EXERCISE DIRECTIONS: Entries follow. Give back exactly the lines starting at the one containing "### Helpers -/" and ending at the one containing "esi, edi. -/", and no other lines.

[Extracted records]
-- ==== Sys2Proof/Tests/Slice0.lean ====
section
/-! SUPPORT. Slice0: the model's own tests. Expected results are those of spec/95_test_vectors.md (named in
each comment) or of an instruction rule's Example; decoding words are written out from the encoding
tables of 30_encoding.md. Each test is one step, or one decoding. At the end, for every statement with
hypotheses, a witness that they can be met. -/

namespace Sys2Proof.Tests

open Sys2Proof.Machine

/-! ### Helpers -/

/-- 95_test_vectors.md, Conventions: 32-bit Protected mode, flat, cpl 0, eip 0x100. -/
def flat : State :=
  { State.reset with
    mode := .prot
    codeSize32 := true
    stackSize32 := true
    seg := ⟨⟨0, 0⟩, ⟨0, 0⟩, ⟨0, 0⟩, ⟨0, 0⟩, ⟨0, 0⟩, ⟨0, 0⟩⟩
    eip := 0x100 }

/-- Registers eax, ecx, edx, ebx, esp, ebp, esi, edi. -/
def regs (a c d b sp bp si di : Word) (s : State) : State := { s with gpr := ⟨a, c, d, b, sp, bp, si, di⟩ }

/-- EAX and EBX, the others zero but ESP = 0x1000. -/
def ab (a b : Word) (s : State) : State := regs a 0 0 b 0x1000 0 0 0 s

/-- Flags in the order CF PF AF ZF SF OF of 95_test_vectors.md. -/
def flg (c p a z s o : Nat) : Flags := ⟨c == 1, p == 1, a == 1, z == 1, s == 1, o == 1⟩

/-- Set the flags. -/
def withFlags (f : Flags) (s : State) : State := { s with flags := f }

/-- Bytes at an address. -/
def poke (a : Word) (l : List Byte) (s : State) : State := s.setPhysicalMemory a l

/-- One step with the code, then HLT, at CS:eip. -/
def run (code : List Byte) (s : State) : Out := step (poke (s.lin .cs s.eip) (code ++ [0xF4]) s)

/-- A view of the next state, if there is one. -/
def seen {α : Type} (f : State → α) : Out → Option α
  | .next t => some (f t)
  | .fault _ => none
  | .refused _ => none

/-- The bytes at an address. -/
def bytesAt (a : Word) (n : Nat) (t : State) : List Byte := Memory.readBytes t.mem a n

/-! ### Vectors -/

/-- V-ADD-1. -/
theorem test_add_wraps : seen (fun t => (t.gpr.eax, t.flags)) (run [0x01, 0xD8] (withFlags (flg 0 0 0 0 0 0) (ab 0xFFFFFFFF 1 flat))) = some (0, flg 1 1 1 1 0 0) := by decide

/-- V-ADD-2. -/
theorem test_add_overflows : seen (fun t => (t.gpr.eax, t.flags)) (run [0x01, 0xD8] (withFlags (flg 0 0 0 0 0 0) (ab 0x7FFFFFFF 1 flat))) = some (0x80000000, flg 0 1 1 0 1 1) := by decide

/-- V-ADD-3. -/
theorem test_add8_carry : seen (fun t => (t.gpr.eax, t.flags)) (run [0x00, 0xD8] (withFlags (flg 0 0 0 0 0 0) (ab 0x80 0x80 flat))) = some (0, flg 1 1 0 1 0 1) := by decide

/-- V-ADD-4. -/
theorem test_add16_half_carry : seen (fun t => (t.gpr.eax, t.flags)) (run [0x66, 0x01, 0xD8] (withFlags (flg 0 0 0 0 0 0) (ab 0x000F 1 flat))) = some (0x10, flg 0 0 1 0 0 0) := by decide

/-- V-ADC-1. -/
theorem test_adc_carry_in : seen (fun t => (t.gpr.eax, t.flags)) (run [0x11, 0xD8] (withFlags (flg 1 0 0 0 0 0) (ab 0xFFFFFFFF 0 flat))) = some (0, flg 1 1 1 1 0 0) := by decide

/-- V-ADC-2. -/
theorem test_adc8_al_imm : seen (fun t => (t.gpr.eax, t.flags)) (run [0x14, 0x00] (withFlags (flg 1 0 0 0 0 0) (ab 0x7F 0 flat))) = some (0x80, flg 0 0 1 0 1 1) := by decide

/-- V-SUB-1. -/
theorem test_sub_borrow : seen (fun t => (t.gpr.eax, t.flags)) (run [0x29, 0xD8] (withFlags (flg 0 0 0 0 0 0) (ab 0 1 flat))) = some (0xFFFFFFFF, flg 1 1 1 0 1 0) := by decide

/-- V-SUB-3. -/
theorem test_sub8_same : seen (fun t => (t.gpr.eax, t.flags)) (run [0x28, 0xC0] (withFlags (flg 0 0 0 0 0 0) (ab 5 0 flat))) = some (0, flg 0 1 0 1 0 0) := by decide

RESPONSE AREA:
/-! ### Helpers -/

/-- 95_test_vectors.md, Conventions: 32-bit Protected mode, flat, cpl 0, eip 0x100. -/
def flat : State :=
  { State.reset with
    mode := .prot
    codeSize32 := true
    stackSize32 := true
    seg := ⟨⟨0, 0⟩, ⟨0, 0⟩, ⟨0, 0⟩, ⟨0, 0⟩, ⟨0, 0⟩, ⟨0, 0⟩⟩
    eip := 0x100 }

/-- Registers eax, ecx, edx, ebx, esp, ebp, esi, edi. -/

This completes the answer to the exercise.